"""

-- ==== Sys2Proof/Laws/Requests.lean ====
section
/-! SUPPORT. Management requests and register rows: what a whole request comes to. -/

-- one theorem after the other: proofs side by side would need more memory than the check allows
set_option Elab.async false

namespace Sys2Proof.Machine

open Sys2Proof.Safety

theorem some_of_ne {α : Type} {o : Option α} (h : o ≠ none) : o.isSome = true := by
  cases o with
  | none => exact absurd rfl h
  | some _ => rfl

theorem settle_ok {s : State} (h : s.port.held ≠ none ∨ FrontKnown s.port.mgmtQueue) : settleQueue s = s :=
  h.elim (fun h => settle_held (some_of_ne h)) settle_known

theorem take_settled {s : State} {r : MgmtFrame} {f : State → State} (h : settleQueue s = s) : takeMgmt s r f =
    if s.port.mgmtQueue.head? = some r then
      if s.port.held.isSome && r.header.op.toNat != opAbort then s
      else settleQueue (f { s with port := { s.port with mgmtQueue := s.port.mgmtQueue.tail } })
    else if takenAtOnce s r then
      match receiveFrame s r.frame (mgmtKept s r.frame) with
      | (s, true) => settleQueue (f s)
      | (s, false) => s
    else mgmtFrameReceive s r := by
  unfold takeMgmt
  rw [h] <;> rfl

theorem lowestFree_none {used : List Nat} {limit : Nat} (h : ∀ i, ¬ LowestFree used limit i) : lowestFree used limit = none := by
  cases e : lowestFree used limit with
  | none => rfl
  | some i =>
    refine absurd ?_ (h i)
    unfold lowestFree at e
    rw [List.find?_range_eq_some] at e
    obtain ⟨h1, h2, h3⟩ := e
    refine ⟨?_, by simpa using h1, fun j hj => by simpa using h3 j hj⟩
    have := List.mem_range.1 h2
    omega

theorem openIndex_place {z : State} {q : OpenReq} {i : Nat} (h : OpenPlace z q i) : openIndex z q = some i := by
  unfold openIndex
  rcases h with ⟨h0, h⟩ | ⟨h1, h2, h3, h⟩ | ⟨h2, h⟩
  · rw [if_pos h0]
    exact lowestFree_some h
  · rw [if_neg (by omega), if_neg (by rw [h2]; simp; omega)]
    exact lowestFree_some h
  · rw [if_neg (by omega), if_neg (by omega)]
    exact lowestFree_some h

theorem openIndex_none {z : State} {q : OpenReq} (hk : q.kind ≤ 3) (h : ∀ i, ¬ OpenPlace z q i) : openIndex z q = none := by
  unfold openIndex
  split
  · rename_i h0
    exact lowestFree_none fun i hi => h i (.inl ⟨h0, hi⟩)
  · split
    · rfl
    · rename_i h0 h1
      refine lowestFree_none fun i hi => h i ?_
      by_cases e : q.kind = 1
      · refine .inr (.inl ⟨e, ?_, ?_, hi⟩)
        · cases hs : z.port.inService with
          | true => rfl
          | false => exact absurd ⟨e, .inl hs⟩ h1
        · exact Nat.lt_of_not_le fun g => h1 ⟨e, .inr g⟩
      · exact .inr (.inr ⟨by omega, hi⟩)

theorem openFields_iff (q : OpenReq) : openFieldsOk q = true ↔ OpenFields q := by
  unfold openFieldsOk
  constructor
  · intro h
    rw [Bool.and_eq_true, Bool.and_eq_true, Bool.and_eq_true, Bool.and_eq_true] at h
    obtain ⟨⟨⟨⟨h1, h2⟩, h3⟩, h4⟩, h5⟩ := h
    refine ⟨⟨by simpa using h1, by simpa using h2⟩, by simpa using h3, ?_, fun hk => ?_⟩
    · split
      · rename_i hk
        rw [if_pos hk] at h4
        simpa [and_assoc] using h4
      · rename_i hk
        rw [if_neg hk] at h4
        simpa using h4
    · rw [Bool.or_eq_true] at h5
      have := h5.resolve_left (by simpa using hk)
      simpa using this
  · intro h
    rw [Bool.and_eq_true, Bool.and_eq_true, Bool.and_eq_true, Bool.and_eq_true]
    have h4 := h.window
    refine ⟨⟨⟨⟨by simpa using h.zero.1, by simpa using h.zero.2⟩, by simpa using h.port⟩, ?_⟩, ?_⟩
    · split
      · rename_i hk
        rw [if_pos hk] at h4
        simpa [and_assoc] using h4
      · rename_i hk
        rw [if_neg hk] at h4
        simpa using h4
    · by_cases hk : q.kind = 2
      · simp [hk]
      · have := h.chute hk
        simp [this.1, this.2]

theorem nonceStands_iff (s : State) (q : OpenReq) : nonceFresh s q.nonce = true ↔ NonceStands s q := by
  unfold nonceFresh NonceStands
  rw [List.any_eq_true]
  constructor
  · rintro ⟨⟨n, t⟩, h1, h2⟩
    rw [Bool.and_eq_true, beq_iff_eq, decide_eq_true_eq] at h2
    exact ⟨t, by rw [← h2.1]; exact h1, h2.2⟩
  · rintro ⟨t, h1, h2⟩
    exact ⟨(q.nonce, t), h1, by simp [tenSeconds, h2]⟩

/-- A request at the front answered in a state that its execution has come to. -/
theorem answered_front {r : MgmtFrame} {op : Nat} {s y : State} {c : Instr} {f : State → State} {st : Nat} {b : List Byte} (h : AtFront r op s)
    (ho : knownOp op = true) (hc : exec c s = .next (ofOp op s r f)) (e : f (dequeue s) = answerMgmt y r st b)
    (hq : y.port.mgmtQueue = s.port.mgmtQueue.tail) (ht : y.port.txQueue = s.port.txQueue) (hy : mgmtAnswer y r st b = mgmtAnswer s r st b) :
    exec c s = .next (answerMgmt y r st b) ∧
      (answerMgmt y r st b).port = { y.port with txQueue := s.port.txQueue ++ [mgmtAnswer s r st b] } := by
  have hp := answerMgmt_port y r st b
  refine ⟨?_, by rw [hp, ht, hy]⟩
  rw [hc, ofOp_done h ho e (by rw [hp]; exact hq)]

theorem getMgmt_push (s : State) (f : TxFrame) (i : Nat) : getMgmt (pushTx s f) i = getMgmt s i := rfl

theorem getMgmt_set (s : State) (i j : Nat) (x : Option MgmtSession) :
    getMgmt (setMgmt s i x) j = if j = i then x else getMgmt s j := by
  unfold getMgmt setMgmt
  exact tget_tset ..

theorem logSession_queue (s : State) (i : Nat) (b : List Byte) : (logSession s i b).port.mgmtQueue = s.port.mgmtQueue :=
  mgmtQueue_keeps (logSession_keeps (P := (· ∈ [.jnl, .txQueue, .outs])) (.refl s) i b (Can.all _)) (by decide)

theorem openAt_queue (u : State) (f : RxFrame) (q : OpenReq) (signed : Bool) (i : Nat) (token : Word) :
    (openSessionAt u f q signed i token).port.mgmtQueue = u.port.mgmtQueue := by
  unfold openSessionAt
  dsimp only
  split
  · rfl
  split
  · exact logSession_queue ..
  split
  · split <;> rfl
  · rfl

/-- What an OPEN comes to that is accepted and gets a place. -/
theorem open_placed {s : State} {r : MgmtFrame} {sig : SigVerdict} {q : OpenReq} {i : Nat} (h : AtFront r 2 s) (hp : parseOpen r.body = some q)
    (ho : openingOk r.header = true) (hk : q.kind ≤ 3) (hn : nonceFresh s q.nonce = true) (ha : openAllowed s r.frame q sig = true)
    (hf : openFieldsOk q = true) (hi : openIndex (opening s q) q = some i) : ∃ u v t token,
      u = { opening s q with freeCount := (opening s q).freeCount + 1 } ∧
      v = openSessionAt u r.frame q (q.signed && sig.ed && sig.mldsa && enrolled (opening s q)) i token ∧
      t = pushTx v (mgmtAnswer (opening s q) r 0 (openAnswer q i token)) ∧
      mgmtAnswer (opening s q) r 0 (openAnswer q i token) = mgmtAnswer s r 0 (openAnswer q i token) ∧ u.pwr = s.pwr ∧
      (∀ f, answerMac u f = answerMac s f) ∧ exec (.openSession r sig) s = .next t := by
  obtain ⟨o1, o2⟩ := opening_port s q
  obtain ⟨u, eu⟩ : ∃ u, u = { opening s q with freeCount := (opening s q).freeCount + 1 } := ⟨_, rfl⟩
  obtain ⟨tk, et⟩ : ∃ tk : Word, tk = BitVec.ofNat 32 (Config.choice (opening s q).freeCount) := ⟨_, rfl⟩
  have ku := keeps_draw eu
  obtain ⟨v, ev⟩ : ∃ v, v = openSessionAt u r.frame q (q.signed && sig.ed && sig.mldsa && enrolled (opening s q)) i tk := ⟨_, rfl⟩
  have e : openRun r sig (dequeue s) = answerMgmt v r stOk (openAnswer q i tk) := by
    rw [openRun_ok hp ho hk, if_neg (by rw [hn, ha]; decide), if_neg (by rw [hf]; decide), hi]
    rw [ev, eu, et]
  have kv : Keeps (· ∈ [.graphs, .jnl, .txQueue, .sessions, .outs, .mgmt, .chutes]) u v := by
    have can := Can.all [.graphs, .jnl, .txQueue, .sessions, .outs, .mgmt, .chutes]
    rw [ev]
    exact openSessionAt_keeps (.refl u) ..
  have kuv : Keeps (· ∈ [.freeCount, .graphs, .jnl, .txQueue, .sessions, .outs, .mgmt, .chutes]) (opening s q) v :=
    (ku.mono (by decide)).trans (kv.mono (by decide))
  have hv : mgmtAnswer v r 0 (openAnswer q i tk) = mgmtAnswer (opening s q) r 0 (openAnswer q i tk) :=
    mgmtAnswer_keeps kuv (by decide) (by decide) ..
  have hu : u.pwr = s.pwr := by
    have e1 : u.pwr = (opening s q).pwr := by rw [eu]
    rw [e1, opening_eq]
    unfold closeMirror
    split
    · split <;> rfl
    · rfl
  have hq : v.port.mgmtQueue = s.port.mgmtQueue.tail := by
    rw [ev, openAt_queue, eu]
    exact o1
  obtain ⟨t, ett⟩ : ∃ t, t = pushTx v (mgmtAnswer (opening s q) r 0 (openAnswer q i tk)) := ⟨_, rfl⟩
  have et' : answerMgmt v r stOk (openAnswer q i tk) = t := by
    rw [ett, ← hv]
    exact answerMgmt_good (by decide)
  refine ⟨u, v, t, tk, eu, ev, ett, mgmtAnswer_keeps (opening_keeps s q) (by decide) (by decide) .., hu,
    fun f => by unfold answerMac; rw [hu], ?_⟩
  exact congrArg Host.Outcome.next (ofOp_done h rfl (e.trans et') (by rw [ett]; exact hq))

theorem plan_some {r : MgmtFrame} {w : Bool} (h : AccessFields r w) : accessPlan r w = some (accessList r w) := by
  have hl := h.length
  unfold accessPlan
  dsimp only
  rw [if_pos, if_pos]
  · rfl
  · rw [List.all_eq_true]
    intro p hp
    obtain ⟨a, b⟩ := h.registers p hp
    rw [Bool.and_eq_true, decide_eq_true_eq]
    exact ⟨a, some_of_ne b⟩
  · refine ⟨?_, h.zero, h.count.1, h.count.2, hl⟩
    rw [hl]
    split <;> omega

theorem plan_none {r : MgmtFrame} {w : Bool} (h : ¬ AccessFields r w) : accessPlan r w = none := by
  unfold accessPlan
  dsimp only
  refine ite_eq_right_iff.2 fun e => ite_eq_right_iff.2 fun g => absurd ?_ h
  refine ⟨⟨e.2.2.1, e.2.2.2.1⟩, e.2.2.2.2, e.2.1, fun p hp => ?_⟩
  have := List.all_eq_true.1 g p hp
  rw [Bool.and_eq_true, decide_eq_true_eq] at this
  refine ⟨this.1, fun n => ?_⟩
  rw [n] at this
  cases this.2

/-- READ and WRITE in an open session. -/
theorem access_row {r : MgmtFrame} {sig : SigVerdict} {w : Bool} {s t : State} (h : AtFront r (if w then 17 else 16) s) (hi : InSession r s)
    (e : (match accessPlan r w with
      | none => finishMgmt (dequeue s) r stBadRequest []
      | some l =>
        match accessWords r w (if w then sig else ⟨false, false⟩) l 0 [] (dequeue s) with
        | (.done, n, got, s) =>
          if (getMgmt s r.header.session.toNat).isSome then
            count (finishMgmt s r stOk (accessBody r n got)) 0 Ctr.MG_REQ_CNT 1
          else s
        | (.reset, n, got, s) => finishMgmt s r stBusy (accessBody r n got)
        | (.held, n, got, s) => { s with port := { s.port with held := some { req := r, at_ := n, words := got } } }
        | (.gone, _, _, s) => s) = t)
    (q : settleQueue t = t) : exec (accessRow r sig w) s = .next t := by
  obtain ⟨x, h1, h2, h3⟩ := hi.open_
  have hg : accessRun r w (if w then sig else ⟨false, false⟩) (dequeue s) = t := by
    unfold accessRun
    rw [inMgmt_go hi.header (show getMgmt (dequeue s) _ = some x from h1) h2 h3]
    exact e
  cases w
  · refine congrArg Host.Outcome.next ?_
    show ofOp opRead s r (accessRun r false ⟨false, false⟩) = t
    rw [ofOp_front (op := opRead) h rfl]
    exact (congrArg settleQueue hg).trans q
  · refine congrArg Host.Outcome.next ?_
    show ofOp opWrite s r (accessRun r true sig) = t
    rw [ofOp_front (op := opWrite) h rfl]
    exact (congrArg settleQueue hg).trans q

theorem settle_queue {s t : State} {r : MgmtFrame} {op : Nat} (h : AtFront r op s) (q : t.port.mgmtQueue = s.port.mgmtQueue.tail) : settleQueue t = t :=
  settle_known (by rw [q]; exact h.next)

theorem count_finish_queue (z : State) (r : MgmtFrame) (st : Nat) (b : List Byte) (c : Nat) :
    (count (finishMgmt z r st b) 0 c 1).port.mgmtQueue = z.port.mgmtQueue :=
  finish_queue z r st b

/-- An access of which all words are made. -/
theorem access_done {r : MgmtFrame} {sig : SigVerdict} {w : Bool} {s z : State} {ws : List Word} (h : AtFront r (if w then 17 else 16) s)
    (hi : InSession r s) (hf : AccessFields r w)
    (e : accessWords r w (if w then sig else ⟨false, false⟩) (accessList r w) 0 [] (dequeue s) = (.done, (accessList r w).length, ws, z))
    (hm : getMgmt z r.header.session.toNat ≠ none) (q : z.port.mgmtQueue = s.port.mgmtQueue.tail) :
    ∃ t, exec (accessRow r sig w) s = .next t ∧ AccessDone r (accessList r w).length ws z t := by
  refine ⟨_, access_row h hi ?_ ?_, count_done⟩
  · rw [plan_some hf]
    dsimp only
    rw [e]
    dsimp only
    rw [if_pos (some_of_ne hm)]
  · exact settle_queue h ((count_finish_queue ..).trans q)

theorem access_stops {r : MgmtFrame} {sig : SigVerdict} {w : Bool} {s z : State} {n : Nat} {ws : List Word} {x : RegLoc} (h : AtFront r (if w then 17 else 16) s)
    (hi : InSession r s) (hf : AccessFields r w)
    (e : accessWords r w (if w then sig else ⟨false, false⟩) (accessList r w) 0 [] (dequeue s) =
      if domRuns s x.dom then (.reset, n, ws, z) else (.held, n, ws, z))
    (q : z.port.mgmtQueue = s.port.mgmtQueue.tail) : AccessStops (accessRow r sig w) r n ws x s z := by
  refine ⟨fun hd => ⟨_, access_row h hi ?_ ?_, finish_gives ..⟩, fun hd => access_row h hi ?_ ?_⟩
  · rw [plan_some hf]
    dsimp only
    rw [e, if_pos hd]
    rfl
  · exact settle_queue h ((finish_queue ..).trans q)
  · rw [plan_some hf]
    dsimp only
    rw [e, if_neg (by rw [hd]; decide)]
    rfl
  · exact settle_held rfl

theorem abandon_gives (u : State) (h : HeldAccess) : ∃ v, v.port = { u.port with held := none } ∧
    Counted Ctr.MG_ABANDON_CNT 1 u v ∧ BitSet Flag.ident_ABANDONED.1 Flag.ident_ABANDONED.2 v ∧
    RegsBut [Ctr.MG_ABANDON_CNT, Flag.ident_ABANDONED.1] u v ∧ SameBut [.regs, .mgmt] u v ∧
    abandonHeld u h = finishMgmt v h.req 4 (accessBody h.req h.at_ h.words) := by
  obtain ⟨x, ex⟩ : ∃ x, x = { u with port := { u.port with held := none } } := ⟨_, rfl⟩
  obtain ⟨v, ev⟩ : ∃ v, v = raise (count x 0 Ctr.MG_ABANDON_CNT 1) 0 Flag.ident_ABANDONED := ⟨_, rfl⟩
  have hx : ∀ a, rawReg x a = rawReg u a := fun a => by rw [ex]; rfl
  have kx : Keeps (· ∈ [.mgmt]) u x := by
    have can := Can.all [.mgmt]
    rw [ex]
    exact Keeps.upd (.refl u) rfl rfl rfl
  have kv : Keeps (· ∈ [.regs]) x v := by
    have can := Can.all [.regs]
    rw [ev]
    exact raise_keeps (count_keeps (.refl x) ..) ..
  refine ⟨v, ?_, ?_, ?_, fun a => ?_, ((kx.mono (by decide)).trans (kv.mono (by decide))).sameBut, by rw [ev, ex]; rfl⟩
  · have e : v.port = x.port := by
      rw [ev, raise_port]
      rfl
    rw [e, ex]
  · unfold Counted
    rw [← hx, ev, rawReg_raise_other _ (by decide)]
    exact rawReg_count_self x 0 Ctr.MG_ABANDON_CNT 1
  · rw [ev]
    exact bitSet_raise _ 0 Flag.ident_ABANDONED (by decide)
  · by_cases h1 : a = 0 + Ctr.MG_ABANDON_CNT
    · exact .inl (by simp [h1])
    by_cases h2 : a = 0 + Flag.ident_ABANDONED.1
    · exact .inl (by simp [h2])
    exact .inr (by rw [ev, rawReg_raise_other _ h2, rawReg_count_other x h1, hx])

theorem keyed_iff (v : Word) : keyed v = true ↔ v.toNat % 2 ^ 16 = Config.key := by
  unfold keyed bitField
  simp

end Sys2Proof.Machine
end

"""

Give back every line from the beginning of the records through the line holding "rename_i h0 h1", exactly as it reads, and leave out the rest.

• **OUTPUT**
-- ==== Sys2Proof/Laws/Requests.lean ====
section
/-! SUPPORT. Management requests and register rows: what a whole request comes to. -/

-- one theorem after the other: proofs side by side would need more memory than the check allows
set_option Elab.async false

namespace Sys2Proof.Machine

open Sys2Proof.Safety

theorem some_of_ne {α : Type} {o : Option α} (h : o ≠ none) : o.isSome = true := by
  cases o with
  | none => exact absurd rfl h
  | some _ => rfl

theorem settle_ok {s : State} (h : s.port.held ≠ none ∨ FrontKnown s.port.mgmtQueue) : settleQueue s = s :=
  h.elim (fun h => settle_held (some_of_ne h)) settle_known

theorem take_settled {s : State} {r : MgmtFrame} {f : State → State} (h : settleQueue s = s) : takeMgmt s r f =
    if s.port.mgmtQueue.head? = some r then
      if s.port.held.isSome && r.header.op.toNat != opAbort then s
      else settleQueue (f { s with port := { s.port with mgmtQueue := s.port.mgmtQueue.tail } })
    else if takenAtOnce s r then
      match receiveFrame s r.frame (mgmtKept s r.frame) with
      | (s, true) => settleQueue (f s)
      | (s, false) => s
    else mgmtFrameReceive s r := by
  unfold takeMgmt
  rw [h] <;> rfl

theorem lowestFree_none {used : List Nat} {limit : Nat} (h : ∀ i, ¬ LowestFree used limit i) : lowestFree used limit = none := by
  cases e : lowestFree used limit with
  | none => rfl
  | some i =>
    refine absurd ?_ (h i)
    unfold lowestFree at e
    rw [List.find?_range_eq_some] at e
    obtain ⟨h1, h2, h3⟩ := e
    refine ⟨?_, by simpa using h1, fun j hj => by simpa using h3 j hj⟩
    have := List.mem_range.1 h2
    omega

theorem openIndex_place {z : State} {q : OpenReq} {i : Nat} (h : OpenPlace z q i) : openIndex z q = some i := by
  unfold openIndex
  rcases h with ⟨h0, h⟩ | ⟨h1, h2, h3, h⟩ | ⟨h2, h⟩
  · rw [if_pos h0]
    exact lowestFree_some h
  · rw [if_neg (by omega), if_neg (by rw [h2]; simp; omega)]
    exact lowestFree_some h
  · rw [if_neg (by omega), if_neg (by omega)]
    exact lowestFree_some h

theorem openIndex_none {z : State} {q : OpenReq} (hk : q.kind ≤ 3) (h : ∀ i, ¬ OpenPlace z q i) : openIndex z q = none := by
  unfold openIndex
  split
  · rename_i h0
    exact lowestFree_none fun i hi => h i (.inl ⟨h0, hi⟩)
  · split
    · rfl
    · rename_i h0 h1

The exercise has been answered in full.